The wisdom hierarchy, also known as the Data-Information-Knowledge-Wisdom (DIKW) hierarchy, or Data-Information-Knowledge-Wisdom (DIKW) pyramid, which is a model that illustrates the relationship between data, information, knowledge, and wisdom, illustrates the progression of raw data to valuable insights. The model is considered a philosophical approach because it emphasizes the difference between categories. For example, facts alone are not information, and knowledge is not wisdom. It gives us a framework to discuss the level of meaning and utility within data. Each level of hierarchy builds on lower levels, and to effectively make data-driven decisions, you need all four levels.

  • Data: Raw, unprocessed facts and figures without context. It is the foundation for all subsequent layers but holds limited value in isolation.
  • Information: Organized, structured, and contextualized data. Information is useful for answering basic questions like “who,” “what,” “where,” and “when.”
  • Knowledge: The result of analyzing and interpreting information to uncover patterns, trends, and relationships. It provides an understanding of “how” and “why” certain phenomena occur.
  • Wisdom: The ability to make well-informed decisions and take effective action based on understanding of the underlying knowledge。

Wisdom is the top of the DIKW hierarchy and to get there, we must answer questions such as ‘why do something’ and ‘what is best’. In other words, wisdom is knowledge applied in action. We can also say that, if data and information are like a look back to the past, knowledge and wisdom are associated with what we do now and what we want to achieve in the future.

Example: App Development

Data: The raw data consists of individual user interactions with the app, such as button clicks, screen views, and time spent on each page, as well as user-submitted feedback through reviews, surveys, and support tickets.

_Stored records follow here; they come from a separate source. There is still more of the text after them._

theorem TimeFrame.pending {s t : State} (h : TimeFrame s t) : t.pending = s.pending :=
  (congrArg State.pending (show t.butTime = s.butTime from h) : _)
theorem TimeFrame.outbox {s t : State} (h : TimeFrame s t) : t.outbox = s.outbox :=
  (congrArg State.outbox (show t.butTime = s.butTime from h) : _)
theorem TimeFrame.freeCtr {s t : State} (h : TimeFrame s t) : t.freeCtr = s.freeCtr :=
  (congrArg State.freeCtr (show t.butTime = s.butTime from h) : _)
theorem TimeFrame.regs {s t : State} (h : TimeFrame s t) : t.regs = s.regs :=
  (congrArg State.regs (show t.butTime = s.butTime from h) : _)
theorem TimeFrame.staged {s t : State} (h : TimeFrame s t) : t.staged = s.staged :=
  (congrArg State.staged (show t.butTime = s.butTime from h) : _)
theorem TimeFrame.blks {s t : State} (h : TimeFrame s t) : t.blks = s.blks :=
  (congrArg State.blks (show t.butTime = s.butTime from h) : _)
theorem TimeFrame.hdrs {s t : State} (h : TimeFrame s t) : t.hdrs = s.hdrs :=
  (congrArg State.hdrs (show t.butTime = s.butTime from h) : _)
theorem TimeFrame.latches {s t : State} (h : TimeFrame s t) : t.latches = s.latches :=
  (congrArg State.latches (show t.butTime = s.butTime from h) : _)
theorem TimeFrame.log {s t : State} (h : TimeFrame s t) : t.log = s.log :=
  (congrArg State.log (show t.butTime = s.butTime from h) : _)
theorem TimeFrame.logSeq {s t : State} (h : TimeFrame s t) : t.logSeq = s.logSeq :=
  (congrArg State.logSeq (show t.butTime = s.butTime from h) : _)
theorem TimeFrame.colls {s t : State} (h : TimeFrame s t) : t.colls = s.colls :=
  (congrArg State.colls (show t.butTime = s.butTime from h) : _)
theorem TimeFrame.loupes {s t : State} (h : TimeFrame s t) : t.loupes = s.loupes :=
  (congrArg State.loupes (show t.butTime = s.butTime from h) : _)
theorem TimeFrame.origins {s t : State} (h : TimeFrame s t) : t.origins = s.origins :=
  (congrArg State.origins (show t.butTime = s.butTime from h) : _)
theorem TimeFrame.tiles {s t : State} (h : TimeFrame s t) : t.tiles = s.tiles :=
  (congrArg State.tiles (show t.butTime = s.butTime from h) : _)
theorem TimeFrame.sync {s t : State} (h : TimeFrame s t) : t.sync = s.sync :=
  (congrArg State.sync (show t.butTime = s.butTime from h) : _)
theorem TimeFrame.keys {s t : State} (h : TimeFrame s t) : t.keys = s.keys :=
  (congrArg State.keys (show t.butTime = s.butTime from h) : _)
theorem TimeFrame.spad {s t : State} (h : TimeFrame s t) : t.spad = s.spad :=
  (congrArg State.spad (show t.butTime = s.butTime from h) : _)
theorem TimeFrame.spadPoison {s t : State} (h : TimeFrame s t) : t.spadPoison = s.spadPoison :=
  (congrArg State.spadPoison (show t.butTime = s.butTime from h) : _)
theorem TimeFrame.imem {s t : State} (h : TimeFrame s t) : t.imem = s.imem :=
  (congrArg State.imem (show t.butTime = s.butTime from h) : _)
theorem TimeFrame.telActive {s t : State} (h : TimeFrame s t) : t.telActive = s.telActive :=
  (congrArg State.telActive (show t.butTime = s.butTime from h) : _)
theorem TimeFrame.telFrozen {s t : State} (h : TimeFrame s t) : t.telFrozen = s.telFrozen :=
  (congrArg State.telFrozen (show t.butTime = s.butTime from h) : _)
theorem TimeFrame.telSwap {s t : State} (h : TimeFrame s t) : t.telSwap = s.telSwap :=
  (congrArg State.telSwap (show t.butTime = s.butTime from h) : _)
theorem TimeFrame.rtrTbl {s t : State} (h : TimeFrame s t) : t.rtrTbl = s.rtrTbl :=
  (congrArg State.rtrTbl (show t.butTime = s.butTime from h) : _)
theorem TimeFrame.slotCtr {s t : State} (h : TimeFrame s t) : t.slotCtr = s.slotCtr :=
  (congrArg State.slotCtr (show t.butTime = s.butTime from h) : _)
theorem TimeFrame.inbuf {s t : State} (h : TimeFrame s t) : t.inbuf = s.inbuf :=
  (congrArg State.inbuf (show t.butTime = s.butTime from h) : _)
theorem TimeFrame.order {s t : State} (h : TimeFrame s t) : t.order = s.order :=
  (congrArg State.order (show t.butTime = s.butTime from h) : _)
theorem TimeFrame.links {s t : State} (h : TimeFrame s t) : t.links = s.links :=
  (congrArg State.links (show t.butTime = s.butTime from h) : _)
theorem TimeFrame.maps {s t : State} (h : TimeFrame s t) : t.maps = s.maps :=
  (congrArg State.maps (show t.butTime = s.butTime from h) : _)
theorem TimeFrame.chanMaps {s t : State} (h : TimeFrame s t) : t.chanMaps = s.chanMaps :=
  (congrArg State.chanMaps (show t.butTime = s.butTime from h) : _)
theorem TimeFrame.packets {s t : State} (h : TimeFrame s t) : t.packets = s.packets :=
  (congrArg State.packets (show t.butTime = s.butTime from h) : _)
theorem TimeFrame.rr {s t : State} (h : TimeFrame s t) : t.rr = s.rr :=
  (congrArg State.rr (show t.butTime = s.butTime from h) : _)
theorem TimeFrame.verdicts {s t : State} (h : TimeFrame s t) : t.verdicts = s.verdicts :=
  (congrArg State.verdicts (show t.butTime = s.butTime from h) : _)
theorem TimeFrame.delivered {s t : State} (h : TimeFrame s t) : t.delivered = s.delivered :=
  (congrArg State.delivered (show t.butTime = s.butTime from h) : _)
theorem TimeFrame.subs {s t : State} (h : TimeFrame s t) : t.subs = s.subs :=
  (congrArg State.subs (show t.butTime = s.butTime from h) : _)
theorem TimeFrame.udp {s t : State} (h : TimeFrame s t) : t.udp = s.udp :=
  (congrArg State.udp (show t.butTime = s.butTime from h) : _)
theorem TimeFrame.mccs {s t : State} (h : TimeFrame s t) : t.mccs = s.mccs :=
  (congrArg State.mccs (show t.butTime = s.butTime from h) : _)
theorem TimeFrame.dram {s t : State} (h : TimeFrame s t) : t.dram = s.dram :=
  (congrArg State.dram (show t.butTime = s.butTime from h) : _)
theorem TimeFrame.dramClean {s t : State} (h : TimeFrame s t) : t.dramClean = s.dramClean :=
  (congrArg State.dramClean (show t.butTime = s.butTime from h) : _)
theorem TimeFrame.retireQ {s t : State} (h : TimeFrame s t) : t.retireQ = s.retireQ :=
  (congrArg State.retireQ (show t.butTime = s.butTime from h) : _)
theorem TimeFrame.job {s t : State} (h : TimeFrame s t) : t.job = s.job :=
  (congrArg State.job (show t.butTime = s.butTime from h) : _)
theorem TimeFrame.reqs {s t : State} (h : TimeFrame s t) : t.reqs = s.reqs :=
  (congrArg State.reqs (show t.butTime = s.butTime from h) : _)
theorem TimeFrame.msgs {s t : State} (h : TimeFrame s t) : t.msgs = s.msgs :=
  (congrArg State.msgs (show t.butTime = s.butTime from h) : _)
theorem TimeFrame.tagCtr {s t : State} (h : TimeFrame s t) : t.tagCtr = s.tagCtr :=
  (congrArg State.tagCtr (show t.butTime = s.butTime from h) : _)
theorem TimeFrame.attns {s t : State} (h : TimeFrame s t) : t.attns = s.attns :=
  (congrArg State.attns (show t.butTime = s.butTime from h) : _)
theorem TimeFrame.gens {s t : State} (h : TimeFrame s t) : t.gens = s.gens :=
  (congrArg State.gens (show t.butTime = s.butTime from h) : _)
theorem TimeFrame.pages {s t : State} (h : TimeFrame s t) : t.pages = s.pages :=
  (congrArg State.pages (show t.butTime = s.butTime from h) : _)
theorem TimeFrame.chunks {s t : State} (h : TimeFrame s t) : t.chunks = s.chunks :=
  (congrArg State.chunks (show t.butTime = s.butTime from h) : _)
theorem TimeFrame.oldDirs {s t : State} (h : TimeFrame s t) : t.oldDirs = s.oldDirs :=
  (congrArg State.oldDirs (show t.butTime = s.butTime from h) : _)
theorem TimeFrame.heldQ {s t : State} (h : TimeFrame s t) : t.heldQ = s.heldQ :=
  (congrArg State.heldQ (show t.butTime = s.butTime from h) : _)
theorem TimeFrame.closes {s t : State} (h : TimeFrame s t) : t.closes = s.closes :=
  (congrArg State.closes (show t.butTime = s.butTime from h) : _)
theorem TimeFrame.binds {s t : State} (h : TimeFrame s t) : t.binds = s.binds :=
  (congrArg State.binds (show t.butTime = s.butTime from h) : _)
theorem TimeFrame.ports {s t : State} (h : TimeFrame s t) : t.ports = s.ports :=
  (congrArg State.ports (show t.butTime = s.butTime from h) : _)
theorem TimeFrame.stepPend {s t : State} (h : TimeFrame s t) : t.stepPend = s.stepPend :=
  (congrArg State.stepPend (show t.butTime = s.butTime from h) : _)
theorem TimeFrame.ptp {s t : State} (h : TimeFrame s t) : t.ptp = s.ptp :=
  (congrArg State.ptp (show t.butTime = s.butTime from h) : _)
theorem TimeFrame.regions {s t : State} (h : TimeFrame s t) : t.regions = s.regions :=
  (congrArg State.regions (show t.butTime = s.butTime from h) : _)
theorem TimeFrame.reqOrder {s t : State} (h : TimeFrame s t) : t.reqOrder = s.reqOrder :=
  (congrArg State.reqOrder (show t.butTime = s.butTime from h) : _)
theorem TimeFrame.ctl {s t : State} (h : TimeFrame s t) : t.ctl = s.ctl :=
  (congrArg State.ctl (show t.butTime = s.butTime from h) : _)
theorem TimeFrame.mtr {s t : State} (h : TimeFrame s t) : t.mtr = s.mtr :=
  (congrArg State.mtr (show t.butTime = s.butTime from h) : _)
theorem TimeFrame.rcp {s t : State} (h : TimeFrame s t) : t.rcp = s.rcp :=
  (congrArg State.rcp (show t.butTime = s.butTime from h) : _)
theorem TimeFrame.sealLoop {s t : State} (h : TimeFrame s t) : t.sealLoop = s.sealLoop :=
  (congrArg State.sealLoop (show t.butTime = s.butTime from h) : _)
theorem TimeFrame.conns {s t : State} (h : TimeFrame s t) : t.conns = s.conns :=
  (congrArg State.conns (show t.butTime = s.butTime from h) : _)
theorem TimeFrame.contents {s t : State} (h : TimeFrame s t) : t.contents = s.contents :=
  (congrArg State.contents (show t.butTime = s.butTime from h) : _)
theorem TimeFrame.replies {s t : State} (h : TimeFrame s t) : t.replies = s.replies :=
  (congrArg State.replies (show t.butTime = s.butTime from h) : _)
theorem TimeFrame.streamed {s t : State} (h : TimeFrame s t) : t.streamed = s.streamed :=
  (congrArg State.streamed (show t.butTime = s.butTime from h) : _)
theorem TimeFrame.bc {s t : State} (h : TimeFrame s t) : t.bc = s.bc :=
  (congrArg State.bc (show t.butTime = s.butTime from h) : _)
theorem TimeFrame.bcast {s t : State} (h : TimeFrame s t) : t.bcast = s.bcast :=
  (congrArg State.bcast (show t.butTime = s.butTime from h) : _)
theorem TimeFrame.staging {s t : State} (h : TimeFrame s t) : t.staging = s.staging :=
  (congrArg State.staging (show t.butTime = s.butTime from h) : _)
theorem TimeFrame.nv {s t : State} (h : TimeFrame s t) : t.nv = s.nv :=
  (congrArg State.nv (show t.butTime = s.butTime from h) : _)
theorem TimeFrame.boot {s t : State} (h : TimeFrame s t) : t.boot = s.boot :=
  (congrArg State.boot (show t.butTime = s.butTime from h) : _)
theorem TimeFrame.pair {s t : State} (h : TimeFrame s t) : t.pair = s.pair :=
  (congrArg State.pair (show t.butTime = s.butTime from h) : _)
theorem TimeFrame.i3c {s t : State} (h : TimeFrame s t) : t.i3c = s.i3c :=
  (congrArg State.i3c (show t.butTime = s.butTime from h) : _)
theorem TimeFrame.accesses {s t : State} (h : TimeFrame s t) : t.accesses = s.accesses :=
  (congrArg State.accesses (show t.butTime = s.butTime from h) : _)
theorem TimeFrame.rsps {s t : State} (h : TimeFrame s t) : t.rsps = s.rsps :=
  (congrArg State.rsps (show t.butTime = s.butTime from h) : _)
theorem TimeFrame.svc {s t : State} (h : TimeFrame s t) : t.svc = s.svc :=
  (congrArg State.svc (show t.butTime = s.butTime from h) : _)
theorem TimeFrame.svcWait {s t : State} (h : TimeFrame s t) : t.svcWait = s.svcWait :=
  (congrArg State.svcWait (show t.butTime = s.butTime from h) : _)

end Sys2Proof.Machine
end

Information: App usage and user feedback data is organized and structured, providing metrics like average session duration, feature usage frequency, user retention rates, and common feedback themes across user segments.

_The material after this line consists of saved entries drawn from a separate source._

@[simp] theorem State.mapCtl_pending (f : Ctl → Ctl) : (s.mapCtl f).pending = s.pending := rfl
@[simp] theorem State.mapCtl_outbox (f : Ctl → Ctl) : (s.mapCtl f).outbox = s.outbox := rfl
@[simp] theorem State.mapCtl_freeCtr (f : Ctl → Ctl) : (s.mapCtl f).freeCtr = s.freeCtr := rfl
@[simp] theorem State.mapCtl_time (f : Ctl → Ctl) : (s.mapCtl f).time = s.time := rfl
@[simp] theorem State.mapCtl_facets (f : Ctl → Ctl) : (s.mapCtl f).facets = s.facets := rfl
@[simp] theorem State.mapCtl_regs (f : Ctl → Ctl) : (s.mapCtl f).regs = s.regs := rfl
@[simp] theorem State.mapCtl_staged (f : Ctl → Ctl) : (s.mapCtl f).staged = s.staged := rfl
@[simp] theorem State.mapCtl_blks (f : Ctl → Ctl) : (s.mapCtl f).blks = s.blks := rfl
@[simp] theorem State.mapCtl_hdrs (f : Ctl → Ctl) : (s.mapCtl f).hdrs = s.hdrs := rfl
@[simp] theorem State.mapCtl_latches (f : Ctl → Ctl) : (s.mapCtl f).latches = s.latches := rfl
@[simp] theorem State.mapCtl_log (f : Ctl → Ctl) : (s.mapCtl f).log = s.log := rfl
@[simp] theorem State.mapCtl_logSeq (f : Ctl → Ctl) : (s.mapCtl f).logSeq = s.logSeq := rfl
@[simp] theorem State.mapCtl_colls (f : Ctl → Ctl) : (s.mapCtl f).colls = s.colls := rfl
@[simp] theorem State.mapCtl_loupes (f : Ctl → Ctl) : (s.mapCtl f).loupes = s.loupes := rfl
@[simp] theorem State.mapCtl_origins (f : Ctl → Ctl) : (s.mapCtl f).origins = s.origins := rfl
@[simp] theorem State.mapCtl_tiles (f : Ctl → Ctl) : (s.mapCtl f).tiles = s.tiles := rfl
@[simp] theorem State.mapCtl_sync (f : Ctl → Ctl) : (s.mapCtl f).sync = s.sync := rfl
@[simp] theorem State.mapCtl_keys (f : Ctl → Ctl) : (s.mapCtl f).keys = s.keys := rfl
@[simp] theorem State.mapCtl_spad (f : Ctl → Ctl) : (s.mapCtl f).spad = s.spad := rfl
@[simp] theorem State.mapCtl_spadPoison (f : Ctl → Ctl) : (s.mapCtl f).spadPoison = s.spadPoison := rfl
@[simp] theorem State.mapCtl_imem (f : Ctl → Ctl) : (s.mapCtl f).imem = s.imem := rfl
@[simp] theorem State.mapCtl_telActive (f : Ctl → Ctl) : (s.mapCtl f).telActive = s.telActive := rfl
@[simp] theorem State.mapCtl_telFrozen (f : Ctl → Ctl) : (s.mapCtl f).telFrozen = s.telFrozen := rfl
@[simp] theorem State.mapCtl_telSwap (f : Ctl → Ctl) : (s.mapCtl f).telSwap = s.telSwap := rfl
@[simp] theorem State.mapCtl_rtrTbl (f : Ctl → Ctl) : (s.mapCtl f).rtrTbl = s.rtrTbl := rfl
@[simp] theorem State.mapCtl_slotCtr (f : Ctl → Ctl) : (s.mapCtl f).slotCtr = s.slotCtr := rfl
@[simp] theorem State.mapCtl_inbuf (f : Ctl → Ctl) : (s.mapCtl f).inbuf = s.inbuf := rfl
@[simp] theorem State.mapCtl_order (f : Ctl → Ctl) : (s.mapCtl f).order = s.order := rfl
@[simp] theorem State.mapCtl_links (f : Ctl → Ctl) : (s.mapCtl f).links = s.links := rfl
@[simp] theorem State.mapCtl_maps (f : Ctl → Ctl) : (s.mapCtl f).maps = s.maps := rfl
@[simp] theorem State.mapCtl_chanMaps (f : Ctl → Ctl) : (s.mapCtl f).chanMaps = s.chanMaps := rfl
@[simp] theorem State.mapCtl_packets (f : Ctl → Ctl) : (s.mapCtl f).packets = s.packets := rfl
@[simp] theorem State.mapCtl_rr (f : Ctl → Ctl) : (s.mapCtl f).rr = s.rr := rfl
@[simp] theorem State.mapCtl_verdicts (f : Ctl → Ctl) : (s.mapCtl f).verdicts = s.verdicts := rfl
@[simp] theorem State.mapCtl_delivered (f : Ctl → Ctl) : (s.mapCtl f).delivered = s.delivered := rfl
@[simp] theorem State.mapCtl_subs (f : Ctl → Ctl) : (s.mapCtl f).subs = s.subs := rfl
@[simp] theorem State.mapCtl_udp (f : Ctl → Ctl) : (s.mapCtl f).udp = s.udp := rfl
@[simp] theorem State.mapCtl_mccs (f : Ctl → Ctl) : (s.mapCtl f).mccs = s.mccs := rfl
@[simp] theorem State.mapCtl_dram (f : Ctl → Ctl) : (s.mapCtl f).dram = s.dram := rfl
@[simp] theorem State.mapCtl_dramClean (f : Ctl → Ctl) : (s.mapCtl f).dramClean = s.dramClean := rfl
@[simp] theorem State.mapCtl_retireQ (f : Ctl → Ctl) : (s.mapCtl f).retireQ = s.retireQ := rfl
@[simp] theorem State.mapCtl_job (f : Ctl → Ctl) : (s.mapCtl f).job = s.job := rfl
@[simp] theorem State.mapCtl_reqs (f : Ctl → Ctl) : (s.mapCtl f).reqs = s.reqs := rfl
@[simp] theorem State.mapCtl_msgs (f : Ctl → Ctl) : (s.mapCtl f).msgs = s.msgs := rfl
@[simp] theorem State.mapCtl_tagCtr (f : Ctl → Ctl) : (s.mapCtl f).tagCtr = s.tagCtr := rfl
@[simp] theorem State.mapCtl_attns (f : Ctl → Ctl) : (s.mapCtl f).attns = s.attns := rfl
@[simp] theorem State.mapCtl_gens (f : Ctl → Ctl) : (s.mapCtl f).gens = s.gens := rfl
@[simp] theorem State.mapCtl_pages (f : Ctl → Ctl) : (s.mapCtl f).pages = s.pages := rfl
@[simp] theorem State.mapCtl_chunks (f : Ctl → Ctl) : (s.mapCtl f).chunks = s.chunks := rfl
@[simp] theorem State.mapCtl_oldDirs (f : Ctl → Ctl) : (s.mapCtl f).oldDirs = s.oldDirs := rfl
@[simp] theorem State.mapCtl_heldQ (f : Ctl → Ctl) : (s.mapCtl f).heldQ = s.heldQ := rfl
@[simp] theorem State.mapCtl_closes (f : Ctl → Ctl) : (s.mapCtl f).closes = s.closes := rfl
@[simp] theorem State.mapCtl_binds (f : Ctl → Ctl) : (s.mapCtl f).binds = s.binds := rfl
@[simp] theorem State.mapCtl_ports (f : Ctl → Ctl) : (s.mapCtl f).ports = s.ports := rfl
@[simp] theorem State.mapCtl_stepPend (f : Ctl → Ctl) : (s.mapCtl f).stepPend = s.stepPend := rfl
@[simp] theorem State.mapCtl_ptp (f : Ctl → Ctl) : (s.mapCtl f).ptp = s.ptp := rfl
@[simp] theorem State.mapCtl_regions (f : Ctl → Ctl) : (s.mapCtl f).regions = s.regions := rfl
@[simp] theorem State.mapCtl_reqOrder (f : Ctl → Ctl) : (s.mapCtl f).reqOrder = s.reqOrder := rfl
@[simp] theorem State.mapCtl_mtr (f : Ctl → Ctl) : (s.mapCtl f).mtr = s.mtr := rfl
@[simp] theorem State.mapCtl_rcp (f : Ctl → Ctl) : (s.mapCtl f).rcp = s.rcp := rfl
@[simp] theorem State.mapCtl_sealLoop (f : Ctl → Ctl) : (s.mapCtl f).sealLoop = s.sealLoop := rfl
@[simp] theorem State.mapCtl_conns (f : Ctl → Ctl) : (s.mapCtl f).conns = s.conns := rfl
@[simp] theorem State.mapCtl_contents (f : Ctl → Ctl) : (s.mapCtl f).contents = s.contents := rfl
@[simp] theorem State.mapCtl_replies (f : Ctl → Ctl) : (s.mapCtl f).replies = s.replies := rfl
@[simp] theorem State.mapCtl_streamed (f : Ctl → Ctl) : (s.mapCtl f).streamed = s.streamed := rfl
@[simp] theorem State.mapCtl_bc (f : Ctl → Ctl) : (s.mapCtl f).bc = s.bc := rfl
@[simp] theorem State.mapCtl_bcast (f : Ctl → Ctl) : (s.mapCtl f).bcast = s.bcast := rfl
@[simp] theorem State.mapCtl_staging (f : Ctl → Ctl) : (s.mapCtl f).staging = s.staging := rfl
@[simp] theorem State.mapCtl_nv (f : Ctl → Ctl) : (s.mapCtl f).nv = s.nv := rfl
@[simp] theorem State.mapCtl_boot (f : Ctl → Ctl) : (s.mapCtl f).boot = s.boot := rfl
@[simp] theorem State.mapCtl_pair (f : Ctl → Ctl) : (s.mapCtl f).pair = s.pair := rfl
@[simp] theorem State.mapCtl_i3c (f : Ctl → Ctl) : (s.mapCtl f).i3c = s.i3c := rfl
@[simp] theorem State.mapCtl_accesses (f : Ctl → Ctl) : (s.mapCtl f).accesses = s.accesses := rfl
@[simp] theorem State.mapCtl_rsps (f : Ctl → Ctl) : (s.mapCtl f).rsps = s.rsps := rfl
@[simp] theorem State.mapCtl_svc (f : Ctl → Ctl) : (s.mapCtl f).svc = s.svc := rfl
@[simp] theorem State.mapCtl_svcWait (f : Ctl → Ctl) : (s.mapCtl f).svcWait = s.svcWait := rfl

Knowledge: Analyzing and interpreting information from app usage and user feedback uncovers patterns such as frequently requested features, causes of user frustration, and key factors driving user engagement and loyalty.

Wisdom: Understanding user needs, preferences, and pain points to make informed decisions to prioritize feature development, enhance user experience, and allocate resources effectively to maximize user satisfaction and retention.

Mobile apps collect user data, and get additional feedback data from users, but the final goal is to make decisions to improve the app and add more fascinating features.